PMO BEAT

Malice from the Maldives

Keen to make big friends and influence distant powers, Narendra Modi has been on a diplomatic overdrive these four years. In the process, he has been neglecting his neighbourhood.

Modi came to power mocking at Manmohan Singh’s “love letters to Pakistan”, and boasting of a 56-inch chest. Since then, India has been getting it on all fronts in the western theatre—on the LoC, on the IB, within the valley, and even in Pathankot, Punjab. More of our troops were killed in the last two years than in any other earlier year.

To the Chinese, it was Manmohan who showed a brave chest. He raised a mountain strike corps and two new divisions against them, and moved Sukhoi squadrons and BrahMos regiments up close. The Chinese behaved.

But they have been nasty with Modi. Slighted over Modi’s rejection of his invite to the belt-and-road jamboree, Xi Jinping sent his road-builders to Doklam on the Bhutan border. Modi sent troops to scare them, and a border stand-off followed. A face-saver deal was worked out, but we still don’t know who blinked. Even our military chiefs don’t know. The air chief says the Chinese are still there; the army chief says they aren’t.

The Bhutanese, once the most docile and the only ones who stood with us against the belt-and-road, are now said to be slipping into China’s lap. The Lankans have been managed—just about. They have stopped hosting Chinese warships in their ports, but their Hambantota port has been leased to the Chinese.

The Banglas are helpful, but that is because the Sheikh Hasina regime survives on a pro-India constituency. But the lady is making more enemies every day with her high-handed ways, and any outburst of opposition fire against her may scald India, too.

The Nepalese, who supply us the most loyal troops we can ever recruit, have been turning difficult, especially after Modi sent his foreign secretary to tell them how to write their constitution. They believe India had engineered the blockade of goods and fuel trucks to the Kathmandu valley a year ago. They are now waiting for the rail track from Tibet to Nepal be completed for goods rakes and fuel wagons from China to chug in.

The most painful slap on India’s face has come from the Maldives, once India’s friendliest neighbour, now ruled by a China-friendly president. He came in through a coup which India couldn’t prevent, and then exiled his predecessor. Now he has imposed an emergency regime, sent judges to jail and is pretending not to hear India’s words of caution. The unkindest cut of all was his refusal to send his Coast Guard, essentially a patrol-boat flotilla that has been groomed, armed and trained entirely by India, to join the India-hosted multi-navy Milan exercise.

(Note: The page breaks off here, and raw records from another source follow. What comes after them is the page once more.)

-- ==== Sys2Proof/Tests/Slice0.lean ====
section
/-!
SUPPORT. Tests of the model: an ill-formed term for each check of WellFormed, small values worked out by hand from the
rules, and for each statement of Obligations.lean that has premises a state that meets them, clause by clause.
-/
namespace Sys2Proof.Tests
open Sys2Proof.Machine

set_option Elab.async false

/-! ### Ill-formed commands -/

theorem test_ecc_names_a_word_twice :
    (Instr.scrubComplete [(3, .single), (3, .double 5)]).wellFormed = false ∧
    (Instr.scrubComplete [(3, .single), (7, .double 5)]).wellFormed = true := by decide

theorem test_record_fields_of_wrong_length :
    (Instr.regionRecordArm 31 (zeros 29) 1).wellFormed = false ∧
    (Instr.regionRecordArm 31 (zeros 28) 1).wellFormed = true ∧
    (Instr.timingSetArm (zeros 28) 1).wellFormed = false ∧ (Instr.timingSetArm (zeros 60) 1).wellFormed = true ∧
    (Instr.routingRuleArm 0 (zeros 16) 1).wellFormed = false ∧
    (Instr.routingRuleArm 0 (zeros 12) 1).wellFormed = true := by decide

theorem test_settings_of_wrong_length :
    (Instr.powerRequestOff (zeros 8) 1).wellFormed = false ∧ (Instr.powerRequestOff (zeros 7) 1).wellFormed = true := by
  decide

theorem test_packet_too_short :
    (Instr.downlinkPause (zeros 11)).wellFormed = false ∧ (Instr.downlinkInvalidPacket (zeros 12)).wellFormed = true := by
  decide

theorem test_payload_too_long :
    (Instr.message 0 (zeros 16385)).wellFormed = false ∧
    (Instr.slice ⟨0, 0, 1, zeros 16377⟩).wellFormed = false ∧
    (Instr.audio (List.replicate 4097 0)).wellFormed = false ∧ (Instr.audio []).wellFormed = false := by decide +kernel

theorem test_sensor_bytes_of_wrong_length :
    (Instr.sensorTransferComplete []).wellFormed = false ∧
    (Instr.sensorTransferComplete (zeros 17)).wellFormed = false := by decide

theorem test_pdm_of_wrong_length : (Instr.audioPeriodBoundary (List.replicate 15 0)).wellFormed = false := by decide

/-! ### Values worked out by hand -/

/-- The check value of this CRC over the digits 1 to 9 (R78). -/
theorem test_crc_check_value : crc32 [0x31, 0x32, 0x33, 0x34, 0x35, 0x36, 0x37, 0x38, 0x39] = 0xCBF43926 := by
  decide +kernel

/-- Half of full scale at gain and volume one is duty 768; silence is 512 (R112). -/
theorem test_duties :
    dutyOf (mixSample 16384 0 256 256 256 false) 0 = 768 ∧ dutyOf (mixSample 0 0 256 256 256 false) 0 = 512 ∧
    dutyOf (mixSample (-32768) (-32768) 256 256 256 false) 0 = 0 ∧
    dutyOf (mixSample 32767 32767 256 256 256 false) 1 = 1023 := by decide

/-- The dither generator replaces state 0 by 1; taps D008h select bits 3, 12, 14 and 15 (R113). -/
theorem test_dither : lfsrNext 0xD008 1 = 2 ∧ lfsrNext 0xD008 8 = 17 ∧ lfsrNext 0xD008 0 = 2 := by decide +kernel

/-- A silent microphone reads 0, and one stuck high reads full scale (R115). -/
theorem test_capture_frames :
    captureFrame 256 0xAAAAAAAAAAAAAAAA = 0 ∧ captureFrame 256 0xFFFFFFFFFFFFFFFF = 0x7FFF ∧
    captureFrame 256 0 = 0x8000 := by decide +kernel

/-- The widths of a converted component: 31 and 63 both widen to 255 (R39). -/
theorem test_rgb565 : pixelOf .rgb565 [0xFF, 0xFF] = ⟨255, 255, 255⟩ ∧ pixelOf .rgb565 [0x00, 0x80] = ⟨132, 0, 0⟩ := by
  decide

/-- A RING request with a SCAN request behind it to its line is served as SCAN; otherwise the higher class goes first
(R161, R162). -/
theorem test_choice :
    chooseRequest [⟨.scrub, 7, .scrub⟩, ⟨.hostWrite, 3, .read⟩, ⟨.band 0, 7, .read⟩] = some ⟨.scrub, 7, .scrub⟩ ∧
    chooseRequest [⟨.deposit 0 1, 3, .read⟩, ⟨.hostWrite, 4, .read⟩] = some ⟨.hostWrite, 4, .read⟩ := by decide

/-- Arm sequences and live words stand where the offset tables put them (R185, R186). -/
theorem test_offsets :
    RecordKind.seqOffset (.region 1) = 0x3C ∧ RecordKind.seqOffset .trigger = 0xA7C ∧
    RecordKind.seqOffset .part = 0xB3C ∧ LiveWord.offset (.fence 5) = 0x4B8 ∧
    (allRecords.map (·.index.val)) = List.range 86 := by decide +kernel

/-- The memory keeps its order and drops a byte that becomes 00h (log 6). -/
theorem test_memory :
    Mem.write (Mem.write [] 9 1) 4 2 = [(4, 2), (9, 1)] ∧ Mem.write [(4, 2), (9, 1)] 4 0 = [(9, 1)] ∧
    Memory.wf [(9, 1), (4, 2)] = false ∧ Memory.wf [(4, 0)] = false := by decide

/-! ### States -/

def allRails : PerRail := ⟨true, true, true, true⟩

/-- ACTIVE, every rail on and its power-good high, the port open, nothing under way. -/
def live : State :=
  { State.reset with
    pins := { Pins.reset with mainOk := true, cable := true, pg := allRails }
    pwc := { Pwc.reset with state := .active, enables := allRails, watched := allRails, hostReset := false } }

/-- The link UP. -/
def up : State := live.onTc fun t => { t with link := .up }

/-- The lane sending. -/
def sendingUp : State := up.onTc fun t => { t with lane := .sending [1] 5 0 }

/-- A request in service. -/
def serving (a : Agent) (l : Nat) (op : ReqOp) (s : State) : State :=
  s.onDa fun d => { d with service := some ⟨a, l, op⟩ }

/-- A surface of 16 by 16 pixels of 4 bytes, at its own 1 MiB. -/
def cfg (n : Nat) (eye : Eye) (owner : Owner) (mode : CompletionMode) : SurfaceConfig :=
  { base := 0x100000 * (n + 1), pitch := 64, width := 16, height := 16, format := .rgba8, eye, owner, mode,
    bandRows := 16 }

/-- A surface with that configuration in a state, its one band EMPTY. -/
def surf (c : SurfaceConfig) (x : SurfaceState) : Surface :=
  { config := some c, state := x, bands := [⟨false, false, false, false⟩], fence := 0 }

def putSurface (n : Fin 6) (f : Surface) (s : State) : State := s.onSt fun t => { t with surfaces := vset t.surfaces n f }

/-- Panels of 16 by 16. -/
def panels (s : State) : State :=
  s.onSo fun o => { o with applied := { o.applied with panelWidth := 16, panelHeight := 16, scanEnable := true } }

/-- Surface 0 serves both eyes, is the host's and OPEN; surface 3 is the tether's and FREE. -/
def shown : State :=
  putSurface 3 (surf (cfg 3 .both .tether .ordered) .free)
    (putSurface 0 (surf (cfg 0 .both .host .fenced) .opened) (panels live))

def entry0 : Entry := { tag := 7, left := 0, right := none, target := none, pose := none, source := .host }

/-- A phase of a running frame whose timer has run out. -/
def phase (p : Phase) (s : State) : State := s.onSo fun o => { o with state := .running, phase := p, phaseTimer := some 0 }

/-- After the minimum dark, with the frame period and the sync loss wait run out. -/
def boundary (s : State) : State :=
  s.onSo fun o => { o with state := .running, phase := .dark, phaseTimer := none, darkTimer := none,
                           periodTimer := some 0, syncTimer := some 0 }

def powered (p : PowerState) (x : PowerStep) (s : State) : State := s.onPwc fun q => { q with state := p, step := x }

/-- The state a command answers; the same state where it stops. -/
def after (c : Instr) (s : State) : State :=
  match exec c s with
  | .next t => t
  | _ => s

/-- The outcome that an arm leaves in the table. -/
def outcomeOf (c : Instr) (k : RecordKind) (s : State) : Outcome := ((after c s).entry k).outcome

theorem live_takes : live.taking := ⟨by decide, by decide, by decide, by decide⟩
theorem live_arms (k : RecordKind) (h : (live.entry k).lastSeen = 0) : live.arms k 1 :=
  ⟨live_takes, by rw [h]; decide⟩
theorem up_hears : up.hears 65536 := ⟨by decide, by decide, by decide⟩

/-! ### States that meet the premises of the statements -/

/-- OnlyAnAbsentLineFaults: a completion of the first line that does not exist, and of the last that does. -/
theorem test_OnlyAnAbsentLineFaults_premises :
    (match exec (.scrubComplete []) (serving .scrub lineLimit .scrub live) with
      | .fault .noSuchLine => true
      | _ => false) = true ∧
    (match exec (.scrubComplete []) (serving .scrub (lineLimit - 1) .scrub live) with
      | .next _ => true
      | _ => false) = true := by decide +kernel

/-- One consumer selects a source; constant source 1 is high. -/
def selecting (n : Fin 8) (c : Consumer) (s : State) : State :=
  s.onTm fun t => { t with consumers := vset t.consumers n c }
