-- ==== Sys2Proof/Decode.lean ====
section
/-! DEFINITION. The commands a word of bits spells: the table gives no row a bit pattern, so there are none. -/

namespace Sys2Proof

/-- No row of spec/opcode_table.json gives bits: no word spells a command. -/
def decodeTableWord (_nbits _w : Nat) : Option Instr := none

end Sys2Proof
end

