-- ==== Sys2Proof/Machine/State.lean ====
section
/-! DEFINITION. The state of the part: what each of its thirteen blocks owns, its pins, and the queue of commands
waiting for it.  Plain data; `State.reset` is the machine as reset has ended. -/

namespace Sys2Proof.Machine

/-! ### Station state and Fault List (R165 to R171, R175) -/

/-- The station states (12, R175; 11, R169 to R171). -/
inductive StationState where
  | unconfigured | configured | online | halt | offline
  deriving DecidableEq, Repr

/-- The fault codes of R166. -/
inductive FaultCode where
  | strapInvalid | stationClash | lineDrive | sampleLoss | scaleSaturated
  | lineHeld | lineDispute | viewLost | planMismatch | storeFull | txQueueFull | noticeOverflow
  | settleSlow | headNozzle | markLate | binOverdraw | zeroDrift | chestOrphan
  deriving DecidableEq, Repr

/-- The cause state of a fault entry (R165). -/
inductive Cause where
  | present | cleared
  deriving DecidableEq, Repr

/-- An entry of the fault list (R165). -/
structure FaultEntry where
  code : FaultCode
  count : Nat
  cause : Cause
  first : Time
  latest : Time
  deriving DecidableEq, Repr

/-! ### Notice Queue (R178) -/

/-- The notice kinds 1 to 16 (R178). -/
inductive NoticeKind where
  | online | frameUnheard | serialsExhausted | viewCurrent | invoiceFull | binLow | wildFill | chestAccepted
  | chestRejected | orphanPacked | markDone | serialConflict | closeCalled | closeYielded | closeDone | invoiceClosed
  deriving DecidableEq, Repr

/-- A notice (R178). -/
structure Notice where
  kind : NoticeKind
  time : Time
  invoice : Option Nat
  serial : Option Nat
  value : Option Nat
  deriving DecidableEq, Repr

/-! ### Shed-line frames (R5, R6) and the Transmit Queue (R23 to R33) -/

/-- A draw: a bin and a quantity in document units. -/
structure Draw where
  bin : Nat
  quantity : Nat
  deriving DecidableEq, Repr

/-- The body of a CHEST frame (R6); serial 0 is a reject report.  `flags` is the flags character. -/
structure ChestReport where
  serial : Nat
  gross : Nat
  tare : Nat
  net : Nat
  flags : Nat
  draws : List Draw
  deriving DecidableEq, Repr

/-- The fields of a TALLY body (R6, R38). -/
structure Tally where
  answerTo : Nat
  planned : Nat
  high : Nat
  packed : Nat
  free : Nat
  inProgress : Nat
  net : Nat
  deriving DecidableEq, Repr

/-- A frame of the shed line: its kind with the invoice of H3, H4 and the body fields of R6. -/
inductive Frame where
  | closeCall (invoice round packed planned : Nat)
  | closed (invoice status packed missing net : Nat)
  | tally (invoice : Nat) (t : Tally)
  | claim (invoice planned first count : Nat)
  | void (invoice serial : Nat)
  | chest (invoice : Nat) (r : ChestReport)
  | sample (invoice serial weight : Nat)
  | mark (invoice serial status : Nat)
  | bin (invoice bin action batch quantity : Nat)
  | census (invoice planned : Nat)
  deriving DecidableEq, Repr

Illustration: Bhaskaran Illustration: Bhaskaran

India has been building a grand security dome across the Indian Ocean, but a truant Maldives could undermine it. The dome would stretch from the Malacca Strait to the Horn of Africa, and from Diego Garcia to the Gulf of Oman. Singapore is letting us dock our warships in their port. The Seychelles have let us build radars on their coast to scan the seas, and even agreed to lease us their Assumption Island for building naval berths. Oman has been persuaded to lease land to India to build a base. Next week, Emmanuel Macron will sign a deal allowing Modi to berth our ships in France’s Reunion Islands near Madagascar and in Djibouti. Mauritius is willing to lend us Agalega island to build naval rigs. There is already a logistics deal with the US which gives us access to Diego Garcia.

Indeed a grand security dome over the waters! But it could prove to be a bubble in the water, if the Maldives choose to prick it by hosting Chinese and Pakistani ships coming in from Gwadar.